Cryptocurrencies are often seen as a great way to get rich quick, or poor quicker. To be honest, if I wanted to lose a shed load of money, I’d much rather nip down the bookies and put it all on Tripod Lad to win the 3:30 at Kempton Park. Whilst it might fall at the first fence, at least I would have some idea about the mechanics preventing it reaching the winning post. However, my approach to losing money is looking increasingly old school. It appears that there’s nobody left on the planet who doesn’t know somebody holding a fraction of a bitcoin in the hope that it will miraculously increase in value enough to put their grandkids through university.
So, how worrying is the rise of the derivatives on cryptocurrencies? Well, we’ve certainly seen extreme volatility in this asset class, commonly attributed to investor behaviours of herding and regret-aversion. Does this create systemic risk? Well, it’s tempting to believe this asset class isn’t mature enough yet to represent a risk to the entire financial system. However, the launch of exchange traded derivatives on cryptocurrencies has led to involvement of increasing numbers of systemically important financial institutions in this asset class. The CFTC Chairman J. Christopher Giancarlo has warned whilst cryptocurrency derivatives are a relatively small market in terms of systemic risk, it is one that the CFTC needs to watch carefully.
So, we hope this is a development the EEA regulators are also watching carefully. Surely this is one of the good things about EMIR trade reporting – ESMA and other EEA regulators will have had 6 years of analysing cryptocurrency derivatives to assess whether they could have the potential to grow and become a new threat to financial stability.
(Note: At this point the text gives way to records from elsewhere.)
-- ==== Sys2Proof/Laws/Invariant.lean ====
section
/-! SUPPORT. The block's invariant under each shared update, and the locality of `FEED`. -/

namespace Sys2Proof.Machine

theorem State.inv_slot {s : State} (h : s.Inv) (e : Slot) :
    (s.slot e).dataLength ≤ s.cfg.cap ∧ (s.slot e).data.sound s.cfg.cap := by
  cases e
  · exact ⟨h.rxe, h.rxeData⟩
  · exact ⟨h.txe, h.txeData⟩

/-- The invariant, slot by slot. -/
theorem State.inv_iff {s : State} : s.Inv ↔ s.cfg.wf = true ∧
    (∀ e, (s.slot e).dataLength ≤ s.cfg.cap ∧ (s.slot e).data.sound s.cfg.cap) ∧
    (s.iel.size ≤ s.iel.cap ∧ s.iel.cap ≤ s.cfg.cap) ∧ s.ctx.consistent s.cfg = true ∧
    s.ctx.hdr.sound (shdr s.cfg) ∧ s.ctx.payload.sound s.cfg.cap ∧ s.ctx.declLen ≤ s.cfg.cap := by
  constructor
  · intro h; exact ⟨h.config, fun e => State.inv_slot h e, h.list, h.context, h.hdr, h.payload, h.declared⟩
  · rintro ⟨a, b, c, d, e, f⟩
    exact ⟨a, (b .rxe).1, (b .txe).1, c, d, (b .rxe).2, (b .txe).2, e, f.1, f.2⟩

theorem State.inv_withSlot {s : State} (h : s.Inv) (e : Slot) (v : Envelope) (h1 : v.dataLength ≤ s.cfg.cap)
    (h2 : v.data.sound s.cfg.cap) : (s.withSlot e v).Inv := by
  obtain ⟨a, b, c, d, f, g⟩ := State.inv_iff.1 h
  refine State.inv_iff.2 ⟨by simpa, fun d => ?_, by simpa, by simpa, by simpa, by simpa⟩
  by_cases hd : d = e
  · subst hd; simpa using ⟨h1, h2⟩
  · rw [State.slot_withSlot_ne _ _ _ hd]; simpa using b d

theorem State.inv_resp {s : State} (h : s.Inv) (r : Option Response) : State.Inv { s with resp := r } :=
  ⟨h.1, h.2, h.3, h.4, h.5, h.6, h.7, h.8, h.9, h.10⟩

theorem State.inv_port {s : State} (h : s.Inv) (p : List Transaction) : State.Inv { s with port := p } :=
  ⟨h.1, h.2, h.3, h.4, h.5, h.6, h.7, h.8, h.9, h.10⟩

theorem State.inv_bumpDraws {s : State} (h : s.Inv) (e : Slot) : (s.bumpDraws e).Inv := by
  cases e <;> exact ⟨h.1, h.2, h.3, h.4, h.5, h.6, h.7, h.8, h.9, h.10⟩

theorem State.inv_iel {s : State} (h : s.Inv) {l : Iel} (hl : l.size ≤ l.cap ∧ l.cap ≤ s.cfg.cap) :
    State.Inv { s with iel := l } :=
  ⟨h.1, h.2, h.3, hl, h.5, h.6, h.7, h.8, h.9, h.10⟩

theorem consistent_zero {c : Config} (h : c.wf = true) : Ctx.consistent c .zero = true := by
  have := shdr_pos h
  show decide (0 < shdr c) = true
  simp; omega

theorem State.inv_ctxZero {s : State} (h : s.Inv) : State.Inv { s with ctx := .zero } :=
  ⟨h.1, h.2, h.3, h.4, consistent_zero h.config, h.6, h.7, Memory.sound_zero _, Memory.sound_zero _, Nat.zero_le _⟩

theorem State.inv_delivered {s : State} (h : s.Inv) (e : Slot) (hd : Header) {p : List Byte} (hl : p.length ≤ s.cfg.cap) :
    (s.delivered e hd p).Inv :=
  State.inv_bumpDraws (State.inv_withSlot h e _ hl (deliveredEnvelope_sound _ _ _ hl)) e

theorem State.inv_appended {s : State} (h : s.Inv) {tag : Nat} {v : List Byte}
    (hl : s.iel.size + ovh s.cfg + v.length ≤ s.iel.cap) : (s.appended tag v).Inv := by
  have hi := h.list
  obtain ⟨a, b, c, d, f, g⟩ := State.inv_iff.1 h
  refine State.inv_iff.2 ⟨by simpa, fun d => ?_, by simp; omega, by simpa, by simpa, by simpa⟩
  by_cases hd : d = s.iel.slot
  · subst hd
    simp only [State.slot_appended, State.appended_cfg]
    exact ⟨(b _).1, Memory.sound_setRange _ (b _).2 (by simp; omega)⟩
  · rw [State.slot_appended_ne _ _ _ hd]; simpa using b d

/-! ### What a `FEED` reads -/

/-- The parts of a state that the receive group's operations write (R63), taken from another state. -/
def receivePart (s s1 : State) : State := { s with ctx := s1.ctx, rxe := s1.rxe, rxDraws := s1.rxDraws, resp := s1.resp }

/-- `FEED` depends on the context, `RXE` and the configuration only (R69). -/
theorem execFeed_local {s s1 : State} {b : Byte} (h : execFeed b s = .next s1) (s' : State)
    (hc : s'.cfg = s.cfg) (hx : s'.ctx = s.ctx) (hr : s'.rxe = s.rxe) (hd : s'.rxDraws = s.rxDraws) :
    execFeed b s' = .next (receivePart s' s1) := by
  obtain ⟨hw, hcon, -⟩ := execFeed_next h
  have hw' : s'.feedReady := by rw [State.feedReady, hc, hr]; exact hw
  have hh : headerWith s' b = headerWith s b := by simp [headerWith, hx]
  have ends : ∀ {hdr payload}, FrameEnds s b hdr payload →
      execFeed b s' = .next (receivePart s' s1) := by
    intro hdr payload he
    have he' : FrameEnds s' b hdr payload := by simpa [FrameEnds, hc, hx, hh] using he
    rw [execFeed_ends hw hcon he] at h
    rw [execFeed_ends hw' (by rw [hc, hx]; exact hcon) he', hc]
    by_cases hq : frameCsum s.cfg (headerFields s.cfg hdr) payload ≠ (headerFields s.cfg hdr).checksum
    · rw [if_pos hq] at h ⊢; cases h; simp [receivePart, hr, hd, hc]
    · rw [if_neg hq] at h ⊢; cases h; simp [receivePart, hd, hc, State.delivered, State.withSlot, State.bumpDraws, State.draws]
  rcases consistent_iff.1 hcon with ⟨hp, hcnt⟩ | ⟨hp, h1, h2, h3, h4⟩
  · rcases Nat.lt_or_eq_of_le (Nat.succ_le_of_lt hcnt) with hlt | heq
    · rw [execFeed_header b hw hp hcnt, feedHeader_mid hlt] at h
      rw [execFeed_header b hw' (by rwa [hx]) (by rwa [hx, hc]), feedHeader_mid (by rwa [hx, hc])]
      cases h; simp [receivePart, hr, hd, hx, hh]
    · obtain ⟨hu, ho, hd1⟩ := execFeed_headerDone (b := b) hw hp heq
      obtain ⟨hu', ho', hd1'⟩ := execFeed_headerDone (s := s') (b := b) hw' (by rwa [hx]) (by rwa [hx, hc])
      rw [hc, hh] at hu' ho' hd1'
      rcases Nat.lt_trichotomy (lengthValue s.cfg (headerWith s b)) s.cfg.lenfBias with hlt | heq' | hgt
      · rw [hu hlt] at h; rw [hu' hlt]; cases h; simp [receivePart, hr, hd, hc]
      · exact ends (.inl ⟨hp, heq, rfl, heq', rfl⟩)
      · by_cases hcap : lengthValue s.cfg (headerWith s b) ≤ s.cfg.lenfBias + s.cfg.cap
        · rw [hd1 hgt hcap] at h; rw [hd1' hgt hcap]; cases h; simp [receivePart, hr, hd, hx, hc]
        · rw [ho (by omega)] at h; rw [ho' (by omega)]; cases h; simp [receivePart, hr, hd, hc]
  · rcases Nat.lt_or_eq_of_le (Nat.succ_le_of_lt h4) with hlt | heq
    · rw [execFeed_payload b hw hp h1 h2 h3 h4, feedPayload_mid h2 h3 hlt] at h
      rw [execFeed_payload b hw' (by rwa [hx]) (by rwa [hx]) (by rwa [hx, hc]) (by rwa [hx, hc]) (by rwa [hx, hc]),
        feedPayload_mid (by rwa [hx, hc]) (by rwa [hx, hc]) (by rwa [hx, hc])]
      cases h; simp [receivePart, hr, hd, hx, hc]
    · exact ends (.inr ⟨hp, heq, rfl, rfl⟩)

end Sys2Proof.Machine
end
Or have they? Possibly not, as there is a great deal of confusion in the industry as to whether cryptocurrency derivative instruments are actually reportable at all under EMIR. Whilst some firms have decided to trade report them to trade repositories, others have not. The confusion stems from the definition of reportable derivatives. EMIR takes this definition from MiFID and the FCA has explained that whilst cryptocurrency derivatives are “capable” of being financial instruments under MiFID II, it does not consider cryptocurrencies to be currencies or commodities under MiFID II. This is unfortunate as it leaves firms with the added dilemma that if these derivatives are EMIR trade reportable, exactly how should they be reported. Those firms that have chosen to report have taken the decision to report as commodity derivatives; mainly because the ESMA validation for currency derivatives requires an official ISO currency code and cryptocurrencies do not have one. However, it is debatable whether reporting cryptocurrencies as commodities will deliver much value to the regulators as they will not be recognisable as cryptocurrencies from the report. Maybe the perfect opportunity to address this issue would have been through the fundamental changes to the reporting technical standards implemented in October 2017.
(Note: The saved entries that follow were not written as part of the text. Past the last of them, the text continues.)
/-- `PARSE` of a frame whose checksum is right (R223 to R225). -/
theorem execParse_frame {s : State} {e : Slot} {ibuf : List Byte} {h : Header} {p : List Byte} (hw : s.cfg.wf = true)
    (hl : (s.slot e).dataLength ≤ s.cfg.cap) (hb : ibuf = frameBytes h p) (hp : p.length ≤ s.cfg.cap)
    (hc : frameCsum s.cfg h p = h.checksum) :
    ∃ u, execParse e ibuf ibuf.length s = .next u ∧ u.resp = some { ok := true } ∧ (u.slot e).holds h p ∧
      u.cfg = s.cfg := by
  subst hb
  refine ⟨_, execParse_next.2 ⟨hw, hl, le_refl _, rfl⟩, ?_⟩
  rw [List.take_length]
  have : s.parsed e (frameBytes h p) = { s.delivered e h p with resp := some { ok := true } } := by
    rw [State.parsed, if_neg (by simp), if_neg (by simp; omega), if_neg (by simp [hc])]; simp
  rw [this]
  refine ⟨rfl, ?_, by simp⟩
  cases e <;> exact deliveredEnvelope_holds _ _ _ _

/-! ### Builders -/

/-- The additions of a build and its `ENV.SETLEN` (R236 to R238). -/
theorem buildTail_total (ies : List (Nat × List Byte)) :
    ∀ s : State, s.cfg.wf = true → s.iel.size ≤ s.iel.cap → s.iel.cap ≤ s.cfg.cap →
      (s.slot s.iel.slot).dataLength ≤ s.cfg.cap → (∀ tv ∈ ies, encodable s.cfg tv) →
      ∃ ok t, buildTail ies s = .next (ok, t) ∧ t.cfg = s.cfg ∧ t.ctx = s.ctx ∧ t.port = s.port ∧
        (∀ d, d ≠ s.iel.slot → t.slot d = s.slot d) ∧ (t.slot s.iel.slot).dataLength ≤ s.cfg.cap ∧
        (ok = true ↔ s.iel.size + (listBytes s.cfg ies).length ≤ s.iel.cap) ∧
        (ok = true → (t.slot s.iel.slot).holds (s.slot s.iel.slot).header
          ((s.slot s.iel.slot).data.getRange 0 s.iel.size ++ listBytes s.cfg ies)) := by
  induction ies with
  | nil =>
    intro s hw h1 h2 h3 _
    refine ⟨true, { s.withSlot s.iel.slot { s.slot s.iel.slot with dataLength := s.iel.size } with
      resp := some { ok := true } }, ?_, ?_⟩
    · rw [buildTail]
      have : exec .envSetLen s = _ := execEnvSetLen_next.2 ⟨hw, ⟨h1, h2⟩, h3, rfl⟩
      rw [this]
    · refine ⟨by simp, by simp, by simp, fun d hd => State.slot_withSlot_ne s _ _ hd, ?_, by simpa [listBytes] using h1, fun _ => ?_⟩
      · simp; omega
      · simp [listBytes, Envelope.holds, Envelope.payload]; rfl
  | cons tv ies ih =>
    intro s hw h1 h2 h3 he
    obtain ⟨tag, v⟩ := tv
    have h0 := he (tag, v) (by simp)
    have hx : exec (addElement (tag, v)) s = _ := execIeAdd_next.2 ⟨⟨hw, h1, h2, h3, h0.1, h0.2, le_refl _⟩, rfl⟩
    have hl : (listBytes s.cfg ((tag, v) :: ies)).length = ovh s.cfg + v.length + (listBytes s.cfg ies).length := by
      simp [listBytes]
    by_cases hc : s.iel.cap < s.iel.size + ovh s.cfg + v.length
    · rw [if_pos hc] at hx
      refine ⟨false, { s with resp := some { ok := false, cause := some .ieCapacity } }, ?_, rfl, rfl, rfl,
        fun _ _ => by simp, by simpa, ?_, by simp⟩
      · rw [buildTail, hx]; simp
      · rw [hl]; simp; omega
    · rw [if_neg hc, List.take_length] at hx
      obtain ⟨ok, t, g1, g2, g3, g4, g5, g6, g7, g8⟩ := ih (s.appended tag v) (by simpa) (by simp; omega) (by simpa)
        (by simp; exact h3) (by simpa using fun a b h => he (a, b) (List.mem_cons_of_mem _ h))
      refine ⟨ok, t, ?_, by simpa using g2, by simpa using g3, by simpa using g4, ?_, by simpa using g6, ?_, ?_⟩
      · rw [buildTail, hx, ← g1]; simp
      · intro d hd; rw [g5 d (by simpa using hd), State.slot_appended_ne _ _ _ hd]
      · rw [g7, hl]; simp only [State.appended_iel, State.appended_cfg]; omega
      · intro hok
        have := g8 hok
        simp only [State.appended_iel, State.appended_cfg, State.slot_appended] at this
        have e1 : listBytes s.cfg ((tag, v) :: ies) = tlvBytes s.cfg tag v ++ listBytes s.cfg ies := by simp [listBytes]
        rw [e1, ← List.append_assoc]
        have e2 : ((s.slot s.iel.slot).data.setRange s.iel.size (tlvBytes s.cfg tag v)).getRange 0
            (s.iel.size + ovh s.cfg + v.length) =
            (s.slot s.iel.slot).data.getRange 0 s.iel.size ++ tlvBytes s.cfg tag v := by
          rw [Nat.add_assoc, Memory.getRange_append, Nat.zero_add, Memory.getRange_setRange_below _ _ _ _ _ (by omega),
            ← length_tlvBytes, Memory.getRange_setRange]
        rw [e2] at this; exact this

theorem loByte_zeroExtend (b : Byte) : loByte (b.zeroExtend 16) = b := by
  apply BitVec.eq_of_toNat_eq; rw [toNat_loByte]; simp; exact b.isLt

/-- A tag of `8*TAG_W` bits can be presented (R117). -/
theorem tagFits_toNat (c : Config) (x : BitVec (8 * c.tagW)) : c.tagFits x.toNat = true := decide_eq_true x.isLt

/-- A build's operations before its additions (R236). -/
theorem buildHead_run {s : State} {e : Slot} (unit : Byte) (svc : Half) (msg : Byte) (hw : s.cfg.wf = true)
    (hl : (s.slot e).dataLength ≤ s.cfg.cap) :
    ∃ oks s1, runAll (buildHead s.cfg e unit svc msg) s = .next (oks, s1) ∧ s1.cfg = s.cfg ∧ s1.ctx = s.ctx ∧
      s1.port = s.port ∧ s1.iel = ⟨e, s.cfg.cap, 0⟩ ∧ (∀ d, d ≠ e → s1.slot d = s.slot d) ∧
      (s1.slot e).dataLength = 0 ∧ (s1.slot e).data = .zero ∧
      (s1.slot e).header = { cookie := 0, unitId := unit, serviceId := svc, messageId := msg, checksum := 0 } := by
  refine ⟨[true, true, true, true, true], { s.withSlot e {
      cookie := 0, unitId := unit, serviceId := svc, messageId := msg, checksum := 0, dataLength := 0, data := .zero } with
      iel := ⟨e, s.cfg.cap, 0⟩, resp := some { ok := true } }, ?_, by simp, by simp, by simp, rfl,
    fun d hd => State.slot_withSlot_ne s _ _ hd, ?_, ?_, ?_⟩
  · cases e <;> simp [State.slot] at hl <;>
      simp [runAll, buildHead, exec, execEnvClr, execEnvSet, execIeNew, requireAll, State.configOk, hw, State.slotOk,
        Envelope.fits, hl, State.withSlot, State.slot, Envelope.setField, Envelope.zero, loByte_zeroExtend]
  · cases e <;> rfl
  · cases e <;> rfl
  · cases e <;> rfl

end Sys2Proof.Machine
end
The reporting of cryptocurrency derivatives may be one of the “known unknowns” in EMIR reporting. However, there are many known reporting errors in EMIR trade reporting that make it through the ESMA validation scheme. Just because a trade repository has accepted a report doesn’t mean it is error free. Some firms consider EMIR trade reporting to be a “fire and forget” reporting regime apparently forgetting the obligation for “complete and accurate” reporting so long as “T+1” is achieved. However, ESMA’s 2017 Annual Report and 2018 Work Programme makes it abundantly clear that the quality of data reported to TRs is not good enough and needs to be improved.